8. Sample Size for the Training Set:

  • Not applicable. This is a physical medical device, not an AI/ML algorithm that would require a training set of data.

9. How the Ground Truth for the Training Set Was Established:

  • Not applicable. As this is not an AI/ML device, there is no training set or ground truth for it.
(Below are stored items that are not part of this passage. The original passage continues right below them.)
-- ==== Sys2Proof/Laws/Line.lean ====
section
/-! SUPPORT. Laws/Line.lean: everything the environment's turn can do. -/

namespace Sys2Proof.Machine

/-- What steps of the serial line can change: the queues, `LINE_TX`, the schedule and the count of draws; and how. -/
structure LineStep (s t : State) : Prop where
  params : t.params = s.params
  slots : t.slots = s.slots
  uart : t.uart = s.uart
  run : t.run = s.run
  fault : t.fault = s.fault
  seq : t.seq = s.seq
  dly : t.dly = s.dly
  trace : t.trace = s.trace
  cmdPort : t.cmdPort = s.cmdPort
  responses : t.responses = s.responses
  badCommand : t.badCommand = s.badCommand
  pins : SamePins s.target t.target
  uartRegs : SameUartRegs s.target t.target
  sent : t.lineTx ++ t.target.txf = s.lineTx ++ s.target.txf
  shrink : t.target.txf.length ≤ s.target.txf.length
  rxfBound : s.target.rxf.length ≤ s.params.fifoDepth → 1 ≤ s.params.fifoDepth → t.target.rxf.length ≤ t.params.fifoDepth
  rxfHead : 2 ≤ s.params.fifoDepth → ∀ b, s.target.rxf.head? = some b → t.target.rxf.head? = some b
  lineOnly : s.lineOnly → t.lineOnly

theorem SamePins.refl (t : Target) : SamePins t t := ⟨rfl, rfl, rfl, rfl, rfl⟩

theorem SameUartRegs.refl (t : Target) : SameUartRegs t t := ⟨rfl, rfl, rfl, rfl⟩

theorem LineStep.refl (s : State) : LineStep s s :=
  ⟨rfl, rfl, rfl, rfl, rfl, rfl, rfl, rfl, rfl, rfl, rfl, .refl _, .refl _, rfl, Nat.le_refl _, fun h _ => h,
    fun _ _ h => h, id⟩

theorem SamePins.trans {a b c : Target} (h : SamePins a b) (k : SamePins b c) : SamePins a c :=
  ⟨k.fsel.trans h.fsel, k.out.trans h.out, k.pud.trans h.pud, k.pudclk.trans h.pudclk, k.pull.trans h.pull⟩

theorem SameUartRegs.trans {a b c : Target} (h : SameUartRegs a b) (k : SameUartRegs b c) : SameUartRegs a c :=
  ⟨k.auxenb.trans h.auxenb, k.lcr.trans h.lcr, k.cntl.trans h.cntl, k.baud.trans h.baud⟩

theorem LineStep.trans {a b c : State} (h : LineStep a b) (k : LineStep b c) : LineStep a c where
  params := k.params.trans h.params
  slots := k.slots.trans h.slots
  uart := k.uart.trans h.uart
  run := k.run.trans h.run
  fault := k.fault.trans h.fault
  seq := k.seq.trans h.seq
  dly := k.dly.trans h.dly
  trace := k.trace.trans h.trace
  cmdPort := k.cmdPort.trans h.cmdPort
  responses := k.responses.trans h.responses
  badCommand := k.badCommand.trans h.badCommand
  pins := h.pins.trans k.pins
  uartRegs := h.uartRegs.trans k.uartRegs
  sent := k.sent.trans h.sent
  shrink := k.shrink.trans h.shrink
  rxfBound h1 h2 := k.rxfBound (h.rxfBound h1 h2) (h.params ▸ h2)
  rxfHead h1 b hb := k.rxfHead (h.params ▸ h1) b (h.rxfHead h1 b hb)
  lineOnly := k.lineOnly ∘ h.lineOnly

theorem txDrain_line (s : State) : LineStep s s.txDrain := by
  unfold State.txDrain
  split
  · split
    · rename_i b rest heq
      constructor <;> simp_all [State.lineOnly]
      · exact ⟨rfl, rfl, rfl, rfl, rfl⟩
      · exact ⟨rfl, rfl, rfl, rfl⟩
    · exact LineStep.refl s
  · exact LineStep.refl s

theorem rxArrive_line (b : Byte) (s : State) : LineStep s (s.rxArrive b) := by
  unfold State.rxArrive
  split
  · split
    · constructor <;> simp_all [State.lineOnly]
      · exact ⟨rfl, rfl, rfl, rfl, rfl⟩
      · exact ⟨rfl, rfl, rfl, rfl⟩
    · rename_i hfull
      constructor <;> simp_all [State.lineOnly]
      · exact ⟨rfl, rfl, rfl, rfl, rfl⟩
      · exact ⟨rfl, rfl, rfl, rfl⟩
      · intro h1 h2
        split
        · exact h1
        · simp only [List.length_append, List.length_dropLast, List.length_singleton]
          omega
      · intro h2 x hx
        split
        · exact hx
        · match hr : s.target.rxf, hfull, hx with
          | [], _, hx => simp at hx
          | [y], hfull, _ => simp at hfull; omega
          | y :: z :: r, _, hx => simpa using hx
  · exact LineStep.refl s

theorem envStep_line (s : State) (e : EnvStep) (h : e.isReset = false) : LineStep s (envStep s e) := by
  cases e with
  | txDrain => exact txDrain_line s
  | rxArrive b => exact rxArrive_line b s
  | reset l => simp [EnvStep.isReset] at h

theorem foldl_line (es : List EnvStep) (s : State) (h : ∀ e ∈ es, e.isReset = false) : LineStep s (es.foldl envStep s) := by
  induction es generalizing s with
  | nil => exact LineStep.refl s
  | cons e es ih =>
    exact (envStep_line s e (h e (by simp))).trans (ih _ (fun x hx => h x (by simp [hx])))

/-- With no reset scheduled, the environment's turn is steps of the line and nothing else. -/
theorem envTurn_line (s : State) (h : s.lineOnly) : LineStep s (envTurn s) := by
  unfold envTurn
  split
  · exact LineStep.refl s
  · rename_i es later heq
    have h0 : LineStep s (s.withSched later) := by
      constructor <;> simp_all [State.lineOnly]
      · exact ⟨rfl, rfl, rfl, rfl, rfl⟩
      · exact ⟨rfl, rfl, rfl, rfl⟩
    exact h0.trans (foldl_line es _ (h es (by simp [heq])))

/-! ## What the line does to the queues, exactly -/

theorem Hears.refl (depth : Nat) (q : List Byte) : Hears depth [] q q :=
  ⟨fun _ => rfl, fun _ => (List.append_nil q).symm, List.dropLast_prefix q, Nat.le_refl _, List.sublist_append_left q []⟩

theorem Hears.trans {depth : Nat} {bs cs q r u : List Byte} (h : Hears depth bs q r) (k : Hears depth cs r u) :
    Hears depth (bs ++ cs) q u where
  silent e := by
    obtain ⟨h1, h2⟩ := List.append_eq_nil_iff.mp e
    rw [k.silent h2, h.silent h1]
  room l := by
    rw [List.length_append] at l
    have hr := h.room (by omega)
    rw [k.room (by rw [hr, List.length_append]; omega), hr, List.append_assoc]
  kept := by
    have h1 : q.dropLast <+: r.dropLast :=
      List.prefix_of_prefix_length_le h.kept (List.dropLast_prefix r) (by have := h.longer; simp; omega)
    exact h1.trans k.kept
  longer := h.longer.trans k.longer
  sub := by
    rw [← List.append_assoc]
    exact k.sub.trans (h.sub.append_right cs)

/-- A byte that was read before the line went on: it has left the head of the queue, where no overrun touched it. -/
theorem Hears.tail {depth : Nat} {bs q r : List Byte} {b : Byte} (h : Hears depth bs (b :: q) (b :: r)) :
    Hears (depth - 1) bs q r where
  silent e := by simpa using h.silent e
  room l := by
    by_cases e : bs = []
    · simpa [e] using h.silent e
    · have : 0 < bs.length := List.length_pos_iff.mpr e
      simpa using h.room (by simp; omega)
  kept := by
    cases q with
    | nil => exact List.nil_prefix
    | cons c q =>
      have := h.kept
      rw [List.dropLast_cons_cons] at this
      exact (List.cons_prefix_cons.mp this).2
  longer := by simpa using h.longer
  sub := by simpa using h.sub

theorem Drained.refl (s : State) : Drained 0 s s := ⟨by simp, by simp⟩

theorem Drained.trans {a b c : State} {d e : Nat} (h : Drained d a b) (k : Drained e b c) : Drained (d + e) a c where
  lineTx := by rw [k.lineTx, h.lineTx, h.txf, List.append_assoc, ← List.take_add]
  txf := by rw [k.txf, h.txf, List.drop_drop]

/-! What the line would do with some steps depends only on the two enables, which it leaves alone. -/

theorem hears_congr {s t : State} (h : SameUartRegs s.target t.target) (es : List EnvStep) : t.hears es = s.hears es := by
  unfold State.hears Target.enabled Target.rxEn
  rw [h.auxenb, h.cntl]

theorem drains_congr {s t : State} (h : SameUartRegs s.target t.target) (es : List EnvStep) : t.drains es = s.drains es := by
  unfold State.drains Target.enabled Target.txEn
  rw [h.auxenb, h.cntl]

theorem hears_append (s : State) (es fs : List EnvStep) : s.hears (es ++ fs) = s.hears es ++ s.hears fs := by
  unfold State.hears
  split <;> simp

theorem drains_append (s : State) (es fs : List EnvStep) : s.drains (es ++ fs) = s.drains es + s.drains fs := by
  unfold State.drains
  split <;> simp

theorem hears_nil (s : State) : s.hears [] = [] := by simp [State.hears]

theorem drains_nil (s : State) : s.drains [] = 0 := by simp [State.drains]

theorem txDrain_queues (s : State) : Drained (s.drains [.txDrain]) s s.txDrain ∧ s.txDrain.target.rxf = s.target.rxf := by
  unfold State.txDrain State.drains
  split
  · split
    · rename_i b rest heq
      exact ⟨⟨by simp [heq, EnvStep.isDrain], by simp [heq, EnvStep.isDrain]⟩, rfl⟩
    · rename_i heq
      exact ⟨⟨by simp [heq], by simp [heq]⟩, rfl⟩
  · exact ⟨.refl s, rfl⟩

theorem rxArrive_queues (b : Byte) (s : State) :
    Hears s.params.fifoDepth (s.hears [.rxArrive b]) s.target.rxf (s.rxArrive b).target.rxf ∧
      (s.rxArrive b).target.txf = s.target.txf ∧ (s.rxArrive b).lineTx = s.lineTx := by
  unfold State.rxArrive State.hears
  split
  · split
    · refine ⟨?_, rfl, rfl⟩
      constructor <;> simp [EnvStep.arrival]
      exact (List.dropLast_prefix _).trans (List.prefix_append _ _)
    · refine ⟨?_, rfl, rfl⟩
      simp only [State.withTarget_target]
      split
      · constructor <;> simp [EnvStep.arrival, List.dropLast_prefix]
        omega
      · constructor <;> simp [EnvStep.arrival]
        · omega
        · omega
        · exact List.dropLast_sublist _
  · exact ⟨.refl _ _, rfl, rfl⟩

theorem envStep_queues (s : State) (e : EnvStep) (h : e.isReset = false) :
    Drained (s.drains [e]) s (envStep s e) ∧ Hears s.params.fifoDepth (s.hears [e]) s.target.rxf (envStep s e).target.rxf := by
  cases e with
  | txDrain =>
    have := txDrain_queues s
    refine ⟨this.1, ?_⟩
    have hn : s.hears [.txDrain] = [] := by simp [State.hears, EnvStep.arrival]
    show Hears _ _ _ s.txDrain.target.rxf
    rw [hn, this.2]
    exact .refl _ _
  | rxArrive b =>
    obtain ⟨h1, h2, h3⟩ := rxArrive_queues b s
    have hn : s.drains [.rxArrive b] = 0 := by simp [State.drains, EnvStep.isDrain]
    refine ⟨?_, h1⟩
    rw [hn]
    exact ⟨by simp [envStep, h3], by simp [envStep, h2]⟩
  | reset l => simp [EnvStep.isReset] at h

theorem foldl_queues (es : List EnvStep) (s : State) (h : ∀ e ∈ es, e.isReset = false) :
    Drained (s.drains es) s (es.foldl envStep s) ∧
      Hears s.params.fifoDepth (s.hears es) s.target.rxf (es.foldl envStep s).target.rxf := by
  induction es generalizing s with
  | nil =>
    rw [drains_nil, hears_nil]
    exact ⟨.refl s, .refl _ _⟩
  | cons e es ih =>
    obtain ⟨h1, h2⟩ := envStep_queues s e (h e (by simp))
    have hl := envStep_line s e (h e (by simp))
    obtain ⟨k1, k2⟩ := ih (envStep s e) (fun x hx => h x (by simp [hx]))
    rw [drains_congr hl.uartRegs] at k1
    rw [hears_congr hl.uartRegs, hl.params] at k2
    rw [show e :: es = [e] ++ es from rfl, drains_append, hears_append]
    exact ⟨h1.trans k1, h2.trans k2⟩

theorem foldl_sched (es : List EnvStep) (s : State) (h : ∀ e ∈ es, e.isReset = false) : (es.foldl envStep s).sched = s.sched := by
  induction es generalizing s with
  | nil => rfl
  | cons e es ih =>
    rw [List.foldl_cons, ih _ (fun x hx => h x (by simp [hx]))]
    cases e with
    | txDrain => simp only [envStep, State.txDrain]; split <;> [split; skip] <;> rfl
    | rxArrive b => simp only [envStep, State.rxArrive]; split <;> [split; skip] <;> rfl
    | reset l => simp [EnvStep.isReset] at h

/-! Turns of the environment, counted. -/

theorem heard_congr {s t : State} (h : SameUartRegs s.target t.target) (n m : Nat) (hs : t.sched = s.sched.drop n) :
    s.heard (n + m) = s.heard n ++ t.heard m := by
  simp only [State.heard, hears_congr h, hs]
  rw [← hears_append, List.take_add, List.flatten_append]

theorem drained_congr {s t : State} (h : SameUartRegs s.target t.target) (n m : Nat) (hs : t.sched = s.sched.drop n) :
    s.drained (n + m) = s.drained n + t.drained m := by
  simp only [State.drained, drains_congr h, hs]
  rw [← drains_append, List.take_add, List.flatten_append]

theorem OnlyLine.refl (s : State) : OnlyLine 0 s s :=
  ⟨rfl, by rw [State.drained, List.take_zero, List.flatten_nil, drains_nil]; exact .refl s,
    by rw [State.heard, List.take_zero, List.flatten_nil, hears_nil]; exact .refl _ _⟩

theorem OnlyLine.trans {a b c : State} {n m : Nat} (hp : b.params = a.params) (hu : SameUartRegs a.target b.target)
    (h : OnlyLine n a b) (k : OnlyLine m b c) : OnlyLine (n + m) a c where
  sched := by rw [k.sched, h.sched, List.drop_drop]
  tx := by rw [drained_congr hu n m h.sched]; exact h.tx.trans k.tx
  rxf := by rw [heard_congr hu n m h.sched]; exact h.rxf.trans (hp ▸ k.rxf)

/-- `TXF` and the line together hold the bytes they held. -/
theorem OnlyLine.sends {s t : State} {n : Nat} (h : OnlyLine n s t) : Sends n [] s t :=
  ⟨h.sched, by rw [h.tx.lineTx, h.tx.txf, List.append_assoc, List.take_append_drop, List.append_nil],
    h.tx.lineTx ▸ List.prefix_rfl, by simp [h.tx.lineTx], h.rxf⟩

theorem Sends.trans {a b c : State} {n m : Nat} {bs cs : List Byte} (hp : b.params = a.params)
    (hu : SameUartRegs a.target b.target) (h : Sends n bs a b) (k : Sends m cs b c) : Sends (n + m) (bs ++ cs) a c where
  sched := by rw [k.sched, h.sched, List.drop_drop]
  sent := by rw [k.sent, h.sent, List.append_assoc]
  least := by
    have hall : a.lineTx ++ a.target.txf.take (a.drained (n + m)) <+: c.lineTx ++ c.target.txf := by
      rw [k.sent, h.sent, List.append_assoc, List.append_assoc]
      exact (List.prefix_append_right_inj _).mpr ((List.take_prefix _ _).trans (List.prefix_append _ _))
    refine List.prefix_of_prefix_length_le hall (List.prefix_append _ _) ?_
    have h1 := h.least.length_le
    have k1 := k.least.length_le
    have e := congrArg List.length h.sent
    have d := drained_congr hu n m h.sched
    simp only [List.length_append, List.length_take] at h1 k1 e ⊢
    omega
  most := by
    have := h.most
    have := k.most
    rw [drained_congr hu n m h.sched]
    omega
  rxf := by rw [heard_congr hu n m h.sched]; exact h.rxf.trans (hp ▸ k.rxf)

/-- One turn. -/
theorem envTurn_onlyLine (s : State) (h : s.lineOnly) : OnlyLine 1 s (envTurn s) := by
  unfold envTurn
  split
  · rename_i heq
    have := OnlyLine.refl s
    exact ⟨by simp [heq], by simpa only [State.drained, heq, List.take_nil] using this.tx,
      by simpa only [State.heard, heq, List.take_nil] using this.rxf⟩
  · rename_i es later heq
    have hes := h es (by simp [heq])
    obtain ⟨h1, h2⟩ := foldl_queues es (s.withSched later) hes
    have hd : s.drained 1 = (s.withSched later).drains es := by simp [State.drained, heq, State.drains]
    have hh : s.heard 1 = (s.withSched later).hears es := by simp [State.heard, heq, State.hears]
    exact ⟨by rw [foldl_sched es _ hes, heq]; rfl, by rw [hd]; exact ⟨h1.lineTx, h1.txf⟩, by rw [hh]; exact h2⟩

/-! ## The line and the sequencer -/

/-- The line does not look at `seq`. -/
theorem envStep_withSeq (s : State) (q : Seq) (e : EnvStep) (h : e.isReset = false) :
    envStep (s.withSeq q) e = (envStep s e).withSeq q := by
  cases e with
  | txDrain =>
    by_cases he : (s.target.enabled && s.target.txEn) = true
    · cases hx : s.target.txf with
      | nil => simp [envStep, State.txDrain, he, hx]
      | cons b rest => simp [envStep, State.txDrain, he, hx]; rfl
    · simp [envStep, State.txDrain, he]
  | rxArrive b =>
    by_cases he : (s.target.enabled && s.target.rxEn) = true
    · by_cases hr : s.target.rxf.length < s.params.fifoDepth <;> simp [envStep, State.rxArrive, he, hr] <;> rfl
    · simp [envStep, State.rxArrive, he]
  | reset l => simp [EnvStep.isReset] at h

theorem foldl_withSeq (es : List EnvStep) (s : State) (q : Seq) (h : ∀ e ∈ es, e.isReset = false) :
    es.foldl envStep (s.withSeq q) = (es.foldl envStep s).withSeq q := by
  induction es generalizing s with
  | nil => rfl
  | cons e es ih =>
    rw [List.foldl_cons, List.foldl_cons, envStep_withSeq s q e (h e (by simp)), ih _ (fun x hx => h x (by simp [hx]))]

/-- With no reset scheduled, the environment's turn is the same whatever the sequencer is at. -/
theorem envTurn_withSeq (s : State) (q : Seq) (h : s.lineOnly) : envTurn (s.withSeq q) = (envTurn s).withSeq q := by
  unfold envTurn
  rw [State.withSeq_sched]
  split
  · rfl
  · rename_i es later heq
    exact foldl_withSeq es (s.withSched later) q (h es (by simp [heq]))

/-- With nothing scheduled, the environment's turn does nothing. -/
theorem envTurn_quiet (s : State) (h : s.sched = []) : envTurn s = s := by simp [envTurn, h]

end Sys2Proof.Machine
end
§ 876.1500 Endoscope and accessories.

(a)
Identification. An endoscope and accessories is a device used to provide access, illumination, and allow observation or manipulation of body cavities, hollow organs, and canals. The device consists of various rigid or flexible instruments that are inserted into body spaces and may include an optical system for conveying an image to the user's eye and their accessories may assist in gaining access or increase the versatility and augment the capabilities of the devices. Examples of devices that are within this generic type of device include cleaning accessories for endoscopes, photographic accessories for endoscopes, nonpowered anoscopes, binolcular attachments for endoscopes, pocket battery boxes, flexible or rigid choledochoscopes, colonoscopes, diagnostic cystoscopes, cystourethroscopes, enteroscopes, esophagogastroduodenoscopes, rigid esophagoscopes, fiberoptic illuminators for endoscopes, incandescent endoscope lamps, biliary pancreatoscopes, proctoscopes, resectoscopes, nephroscopes, sigmoidoscopes, ureteroscopes, urethroscopes, endomagnetic retrievers, cytology brushes for endoscopes, and lubricating jelly for transurethral surgical instruments. This section does not apply to endoscopes that have specialized uses in other medical specialty areas and that are covered by classification regulations in other parts of the device classification regulations.(b)
Classification —(1)Class II (special controls). The device, when it is an endoscope disinfectant basin, which consists solely of a container that holds disinfectant and endoscopes and accessories; an endoscopic magnetic retriever intended for single use; sterile scissors for cystoscope intended for single use; a disposable, non-powered endoscopic grasping/cutting instrument intended for single use; a diagnostic incandescent light source; a fiberoptic photographic light source; a routine fiberoptic light source; an endoscopic sponge carrier; a xenon arc endoscope light source; an endoscope transformer; an LED light source; or a gastroenterology-urology endoscopic guidewire, is exempt from the premarket notification procedures in subpart E of part 807 of this chapter subject to the limitations in § 876.9.(2) Class I for the photographic accessories for endoscope, miscellaneous bulb adapter for endoscope, binocular attachment for endoscope, eyepiece attachment for prescription lens, teaching attachment, inflation bulb, measuring device for panendoscope, photographic equipment for physiologic function monitor, special lens instrument for endoscope, smoke removal tube, rechargeable battery box, pocket battery box, bite block for endoscope, and cleaning brush for endoscope. The devices subject to this paragraph (b)(2) are exempt from the premarket notification procedures in subpart E of part 807of this chapter, subject to the limitations in § 876.9.